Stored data

········

/-! ### onSys -/

@[simp] theorem Chip.onSys_now (f : Sys → Sys) : (c.onSys f).now = c.now := rfl
@[simp] theorem Chip.onSys_ptOff (f : Sys → Sys) : (c.onSys f).ptOff = c.ptOff := rfl
@[simp] theorem Chip.onSys_cyc (f : Sys → Sys) : (c.onSys f).cyc = c.cyc := rfl
@[simp] theorem Chip.onSys_t0 (f : Sys → Sys) : (c.onSys f).t0 = c.t0 := rfl
@[simp] theorem Chip.onSys_cfg (f : Sys → Sys) : (c.onSys f).cfg = c.cfg := rfl
@[simp] theorem Chip.onSys_active (f : Sys → Sys) : (c.onSys f).active = c.active := rfl
@[simp] theorem Chip.onSys_sys (f : Sys → Sys) : (c.onSys f).sys = f c.sys := rfl
@[simp] theorem Chip.onSys_pow (f : Sys → Sys) : (c.onSys f).pow = c.pow := rfl
@[simp] theorem Chip.onSys_mb (f : Sys → Sys) : (c.onSys f).mb = c.mb := rfl
@[simp] theorem Chip.onSys_anchor (f : Sys → Sys) : (c.onSys f).anchor = c.anchor := rfl
@[simp] theorem Chip.onSys_boot (f : Sys → Sys) : (c.onSys f).boot = c.boot := rfl
@[simp] theorem Chip.onSys_lt (f : Sys → Sys) : (c.onSys f).lt = c.lt := rfl
@[simp] theorem Chip.onSys_pt (f : Sys → Sys) : (c.onSys f).pt = c.pt := rfl
@[simp] theorem Chip.onSys_star (f : Sys → Sys) : (c.onSys f).star = c.star := rfl
@[simp] theorem Chip.onSys_loops (f : Sys → Sys) : (c.onSys f).loops = c.loops := rfl
@[simp] theorem Chip.onSys_joints (f : Sys → Sys) : (c.onSys f).joints = c.joints := rfl
@[simp] theorem Chip.onSys_solver (f : Sys → Sys) : (c.onSys f).solver = c.solver := rfl
@[simp] theorem Chip.onSys_planner (f : Sys → Sys) : (c.onSys f).planner = c.planner := rfl
@[simp] theorem Chip.onSys_prof (f : Sys → Sys) : (c.onSys f).prof = c.prof := rfl
@[simp] theorem Chip.onSys_sep (f : Sys → Sys) : (c.onSys f).sep = c.sep := rfl
@[simp] theorem Chip.onSys_sio (f : Sys → Sys) : (c.onSys f).sio = c.sio := rfl
@[simp] theorem Chip.onSys_metro (f : Sys → Sys) : (c.onSys f).metro = c.metro := rfl
@[simp] theorem Chip.onSys_mlink (f : Sys → Sys) : (c.onSys f).mlink = c.mlink := rfl
@[simp] theorem Chip.onSys_pair (f : Sys → Sys) : (c.onSys f).pair = c.pair := rfl
@[simp] theorem Chip.onSys_ster (f : Sys → Sys) : (c.onSys f).ster = c.ster := rfl
@[simp] theorem Chip.onSys_deferB (f : Sys → Sys) : (c.onSys f).deferB = c.deferB := rfl
@[simp] theorem Chip.onSys_deferP (f : Sys → Sys) : (c.onSys f).deferP = c.deferP := rfl
@[simp] theorem Chip.onSys_wire (f : Sys → Sys) : (c.onSys f).wire = c.wire := rfl
@[simp] theorem Chip.onSys_free (f : Sys → Sys) : (c.onSys f).free = c.free := rfl

/-! ### onPow -/

@[simp] theorem Chip.onPow_now (f : Power → Power) : (c.onPow f).now = c.now := rfl
@[simp] theorem Chip.onPow_ptOff (f : Power → Power) : (c.onPow f).ptOff = c.ptOff := rfl
@[simp] theorem Chip.onPow_cyc (f : Power → Power) : (c.onPow f).cyc = c.cyc := rfl
@[simp] theorem Chip.onPow_t0 (f : Power → Power) : (c.onPow f).t0 = c.t0 := rfl
@[simp] theorem Chip.onPow_cfg (f : Power → Power) : (c.onPow f).cfg = c.cfg := rfl
@[simp] theorem Chip.onPow_active (f : Power → Power) : (c.onPow f).active = c.active := rfl
@[simp] theorem Chip.onPow_sys (f : Power → Power) : (c.onPow f).sys = c.sys := rfl
@[simp] theorem Chip.onPow_pow (f : Power → Power) : (c.onPow f).pow = f c.pow := rfl
@[simp] theorem Chip.onPow_mb (f : Power → Power) : (c.onPow f).mb = c.mb := rfl
@[simp] theorem Chip.onPow_anchor (f : Power → Power) : (c.onPow f).anchor = c.anchor := rfl
@[simp] theorem Chip.onPow_boot (f : Power → Power) : (c.onPow f).boot = c.boot := rfl
@[simp] theorem Chip.onPow_lt (f : Power → Power) : (c.onPow f).lt = c.lt := rfl
@[simp] theorem Chip.onPow_pt (f : Power → Power) : (c.onPow f).pt = c.pt := rfl
@[simp] theorem Chip.onPow_star (f : Power → Power) : (c.onPow f).star = c.star := rfl
@[simp] theorem Chip.onPow_loops (f : Power → Power) : (c.onPow f).loops = c.loops := rfl
@[simp] theorem Chip.onPow_joints (f : Power → Power) : (c.onPow f).joints = c.joints := rfl
@[simp] theorem Chip.onPow_solver (f : Power → Power) : (c.onPow f).solver = c.solver := rfl
@[simp] theorem Chip.onPow_planner (f : Power → Power) : (c.onPow f).planner = c.planner := rfl
@[simp] theorem Chip.onPow_prof (f : Power → Power) : (c.onPow f).prof = c.prof := rfl
@[simp] theorem Chip.onPow_sep (f : Power → Power) : (c.onPow f).sep = c.sep := rfl
@[simp] theorem Chip.onPow_sio (f : Power → Power) : (c.onPow f).sio = c.sio := rfl
@[simp] theorem Chip.onPow_metro (f : Power → Power) : (c.onPow f).metro = c.metro := rfl
@[simp] theorem Chip.onPow_mlink (f : Power → Power) : (c.onPow f).mlink = c.mlink := rfl
@[simp] theorem Chip.onPow_pair (f : Power → Power) : (c.onPow f).pair = c.pair := rfl
@[simp] theorem Chip.onPow_ster (f : Power → Power) : (c.onPow f).ster = c.ster := rfl
@[simp] theorem Chip.onPow_deferB (f : Power → Power) : (c.onPow f).deferB = c.deferB := rfl
@[simp] theorem Chip.onPow_deferP (f : Power → Power) : (c.onPow f).deferP = c.deferP := rfl
@[simp] theorem Chip.onPow_wire (f : Power → Power) : (c.onPow f).wire = c.wire := rfl
@[simp] theorem Chip.onPow_free (f : Power → Power) : (c.onPow f).free = c.free := rfl

/-! ### onMb -/

@[simp] theorem Chip.onMb_now (f : Mailbox → Mailbox) : (c.onMb f).now = c.now := rfl
@[simp] theorem Chip.onMb_ptOff (f : Mailbox → Mailbox) : (c.onMb f).ptOff = c.ptOff := rfl
@[simp] theorem Chip.onMb_cyc (f : Mailbox → Mailbox) : (c.onMb f).cyc = c.cyc := rfl
@[simp] theorem Chip.onMb_t0 (f : Mailbox → Mailbox) : (c.onMb f).t0 = c.t0 := rfl
@[simp] theorem Chip.onMb_cfg (f : Mailbox → Mailbox) : (c.onMb f).cfg = c.cfg := rfl
@[simp] theorem Chip.onMb_active (f : Mailbox → Mailbox) : (c.onMb f).active = c.active := rfl
@[simp] theorem Chip.onMb_sys (f : Mailbox → Mailbox) : (c.onMb f).sys = c.sys := rfl
@[simp] theorem Chip.onMb_pow (f : Mailbox → Mailbox) : (c.onMb f).pow = c.pow := rfl
@[simp] theorem Chip.onMb_mb (f : Mailbox → Mailbox) : (c.onMb f).mb = f c.mb := rfl
@[simp] theorem Chip.onMb_anchor (f : Mailbox → Mailbox) : (c.onMb f).anchor = c.anchor := rfl
@[simp] theorem Chip.onMb_boot (f : Mailbox → Mailbox) : (c.onMb f).boot = c.boot := rfl
@[simp] theorem Chip.onMb_lt (f : Mailbox → Mailbox) : (c.onMb f).lt = c.lt := rfl
@[simp] theorem Chip.onMb_pt (f : Mailbox → Mailbox) : (c.onMb f).pt = c.pt := rfl
@[simp] theorem Chip.onMb_star (f : Mailbox → Mailbox) : (c.onMb f).star = c.star := rfl
@[simp] theorem Chip.onMb_loops (f : Mailbox → Mailbox) : (c.onMb f).loops = c.loops := rfl
@[simp] theorem Chip.onMb_joints (f : Mailbox → Mailbox) : (c.onMb f).joints = c.joints := rfl
@[simp] theorem Chip.onMb_solver (f : Mailbox → Mailbox) : (c.onMb f).solver = c.solver := rfl
@[simp] theorem Chip.onMb_planner (f : Mailbox → Mailbox) : (c.onMb f).planner = c.planner := rfl
@[simp] theorem Chip.onMb_prof (f : Mailbox → Mailbox) : (c.onMb f).prof = c.prof := rfl
@[simp] theorem Chip.onMb_sep (f : Mailbox → Mailbox) : (c.onMb f).sep = c.sep := rfl
@[simp] theorem Chip.onMb_sio (f : Mailbox → Mailbox) : (c.onMb f).sio = c.sio := rfl
@[simp] theorem Chip.onMb_metro (f : Mailbox → Mailbox) : (c.onMb f).metro = c.metro := rfl
@[simp] theorem Chip.onMb_mlink (f : Mailbox → Mailbox) : (c.onMb f).mlink = c.mlink := rfl
@[simp] theorem Chip.onMb_pair (f : Mailbox → Mailbox) : (c.onMb f).pair = c.pair := rfl
@[simp] theorem Chip.onMb_ster (f : Mailbox → Mailbox) : (c.onMb f).ster = c.ster := rfl
@[simp] theorem Chip.onMb_deferB (f : Mailbox → Mailbox) : (c.onMb f).deferB = c.deferB := rfl
@[simp] theorem Chip.onMb_deferP (f : Mailbox → Mailbox) : (c.onMb f).deferP = c.deferP := rfl
@[simp] theorem Chip.onMb_wire (f : Mailbox → Mailbox) : (c.onMb f).wire = c.wire := rfl
@[simp] theorem Chip.onMb_free (f : Mailbox → Mailbox) : (c.onMb f).free = c.free := rfl

/-! ### onBoot -/

@[simp] theorem Chip.onBoot_now (f : Boot → Boot) : (c.onBoot f).now = c.now := rfl
@[simp] theorem Chip.onBoot_ptOff (f : Boot → Boot) : (c.onBoot f).ptOff = c.ptOff := rfl
@[simp] theorem Chip.onBoot_cyc (f : Boot → Boot) : (c.onBoot f).cyc = c.cyc := rfl
@[simp] theorem Chip.onBoot_t0 (f : Boot → Boot) : (c.onBoot f).t0 = c.t0 := rfl
@[simp] theorem Chip.onBoot_cfg (f : Boot → Boot) : (c.onBoot f).cfg = c.cfg := rfl
@[simp] theorem Chip.onBoot_active (f : Boot → Boot) : (c.onBoot f).active = c.active := rfl
@[simp] theorem Chip.onBoot_sys (f : Boot → Boot) : (c.onBoot f).sys = c.sys := rfl
@[simp] theorem Chip.onBoot_pow (f : Boot → Boot) : (c.onBoot f).pow = c.pow := rfl
@[simp] theorem Chip.onBoot_mb (f : Boot → Boot) : (c.onBoot f).mb = c.mb := rfl
@[simp] theorem Chip.onBoot_anchor (f : Boot → Boot) : (c.onBoot f).anchor = c.anchor := rfl
@[simp] theorem Chip.onBoot_boot (f : Boot → Boot) : (c.onBoot f).boot = f c.boot := rfl
@[simp] theorem Chip.onBoot_lt (f : Boot → Boot) : (c.onBoot f).lt = c.lt := rfl
@[simp] theorem Chip.onBoot_pt (f : Boot → Boot) : (c.onBoot f).pt = c.pt := rfl
@[simp] theorem Chip.onBoot_star (f : Boot → Boot) : (c.onBoot f).star = c.star := rfl
@[simp] theorem Chip.onBoot_loops (f : Boot → Boot) : (c.onBoot f).loops = c.loops := rfl
@[simp] theorem Chip.onBoot_joints (f : Boot → Boot) : (c.onBoot f).joints = c.joints := rfl
@[simp] theorem Chip.onBoot_solver (f : Boot → Boot) : (c.onBoot f).solver = c.solver := rfl
@[simp] theorem Chip.onBoot_planner (f : Boot → Boot) : (c.onBoot f).planner = c.planner := rfl
@[simp] theorem Chip.onBoot_prof (f : Boot → Boot) : (c.onBoot f).prof = c.prof := rfl
@[simp] theorem Chip.onBoot_sep (f : Boot → Boot) : (c.onBoot f).sep = c.sep := rfl
@[simp] theorem Chip.onBoot_sio (f : Boot → Boot) : (c.onBoot f).sio = c.sio := rfl
@[simp] theorem Chip.onBoot_metro (f : Boot → Boot) : (c.onBoot f).metro = c.metro := rfl
@[simp] theorem Chip.onBoot_mlink (f : Boot → Boot) : (c.onBoot f).mlink = c.mlink := rfl
@[simp] theorem Chip.onBoot_pair (f : Boot → Boot) : (c.onBoot f).pair = c.pair := rfl
@[simp] theorem Chip.onBoot_ster (f : Boot → Boot) : (c.onBoot f).ster = c.ster := rfl
@[simp] theorem Chip.onBoot_deferB (f : Boot → Boot) : (c.onBoot f).deferB = c.deferB := rfl
@[simp] theorem Chip.onBoot_deferP (f : Boot → Boot) : (c.onBoot f).deferP = c.deferP := rfl
@[simp] theorem Chip.onBoot_wire (f : Boot → Boot) : (c.onBoot f).wire = c.wire := rfl
@[simp] theorem Chip.onBoot_free (f : Boot → Boot) : (c.onBoot f).free = c.free := rfl

/-! ### onLt -/

@[simp] theorem Chip.onLt_now (f : LineTime → LineTime) : (c.onLt f).now = c.now := rfl
@[simp] theorem Chip.onLt_ptOff (f : LineTime → LineTime) : (c.onLt f).ptOff = c.ptOff := rfl
@[simp] theorem Chip.onLt_cyc (f : LineTime → LineTime) : (c.onLt f).cyc = c.cyc := rfl
@[simp] theorem Chip.onLt_t0 (f : LineTime → LineTime) : (c.onLt f).t0 = c.t0 := rfl
@[simp] theorem Chip.onLt_cfg (f : LineTime → LineTime) : (c.onLt f).cfg = c.cfg := rfl
@[simp] theorem Chip.onLt_active (f : LineTime → LineTime) : (c.onLt f).active = c.active := rfl
@[simp] theorem Chip.onLt_sys (f : LineTime → LineTime) : (c.onLt f).sys = c.sys := rfl
@[simp] theorem Chip.onLt_pow (f : LineTime → LineTime) : (c.onLt f).pow = c.pow := rfl
@[simp] theorem Chip.onLt_mb (f : LineTime → LineTime) : (c.onLt f).mb = c.mb := rfl
@[simp] theorem Chip.onLt_anchor (f : LineTime → LineTime) : (c.onLt f).anchor = c.anchor := rfl
@[simp] theorem Chip.onLt_boot (f : LineTime → LineTime) : (c.onLt f).boot = c.boot := rfl
@[simp] theorem Chip.onLt_lt (f : LineTime → LineTime) : (c.onLt f).lt = f c.lt := rfl
@[simp] theorem Chip.onLt_pt (f : LineTime → LineTime) : (c.onLt f).pt = c.pt := rfl
@[simp] theorem Chip.onLt_star (f : LineTime → LineTime) : (c.onLt f).star = c.star := rfl
@[simp] theorem Chip.onLt_loops (f : LineTime → LineTime) : (c.onLt f).loops = c.loops := rfl
@[simp] theorem Chip.onLt_joints (f : LineTime → LineTime) : (c.onLt f).joints = c.joints := rfl
@[simp] theorem Chip.onLt_solver (f : LineTime → LineTime) : (c.onLt f).solver = c.solver := rfl
@[simp] theorem Chip.onLt_planner (f : LineTime → LineTime) : (c.onLt f).planner = c.planner := rfl
@[simp] theorem Chip.onLt_prof (f : LineTime → LineTime) : (c.onLt f).prof = c.prof := rfl
@[simp] theorem Chip.onLt_sep (f : LineTime → LineTime) : (c.onLt f).sep = c.sep := rfl
@[simp] theorem Chip.onLt_sio (f : LineTime → LineTime) : (c.onLt f).sio = c.sio := rfl
@[simp] theorem Chip.onLt_metro (f : LineTime → LineTime) : (c.onLt f).metro = c.metro := rfl
@[simp] theorem Chip.onLt_mlink (f : LineTime → LineTime) : (c.onLt f).mlink = c.mlink := rfl
@[simp] theorem Chip.onLt_pair (f : LineTime → LineTime) : (c.onLt f).pair = c.pair := rfl
@[simp] theorem Chip.onLt_ster (f : LineTime → LineTime) : (c.onLt f).ster = c.ster := rfl
@[simp] theorem Chip.onLt_deferB (f : LineTime → LineTime) : (c.onLt f).deferB = c.deferB := rfl
@[simp] theorem Chip.onLt_deferP (f : LineTime → LineTime) : (c.onLt f).deferP = c.deferP := rfl
@[simp] theorem Chip.onLt_wire (f : LineTime → LineTime) : (c.onLt f).wire = c.wire := rfl
@[simp] theorem Chip.onLt_free (f : LineTime → LineTime) : (c.onLt f).free = c.free := rfl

········

State, as a number only, how many lines in the entries include "active".

### RESULT OF THIS EXERCISE
5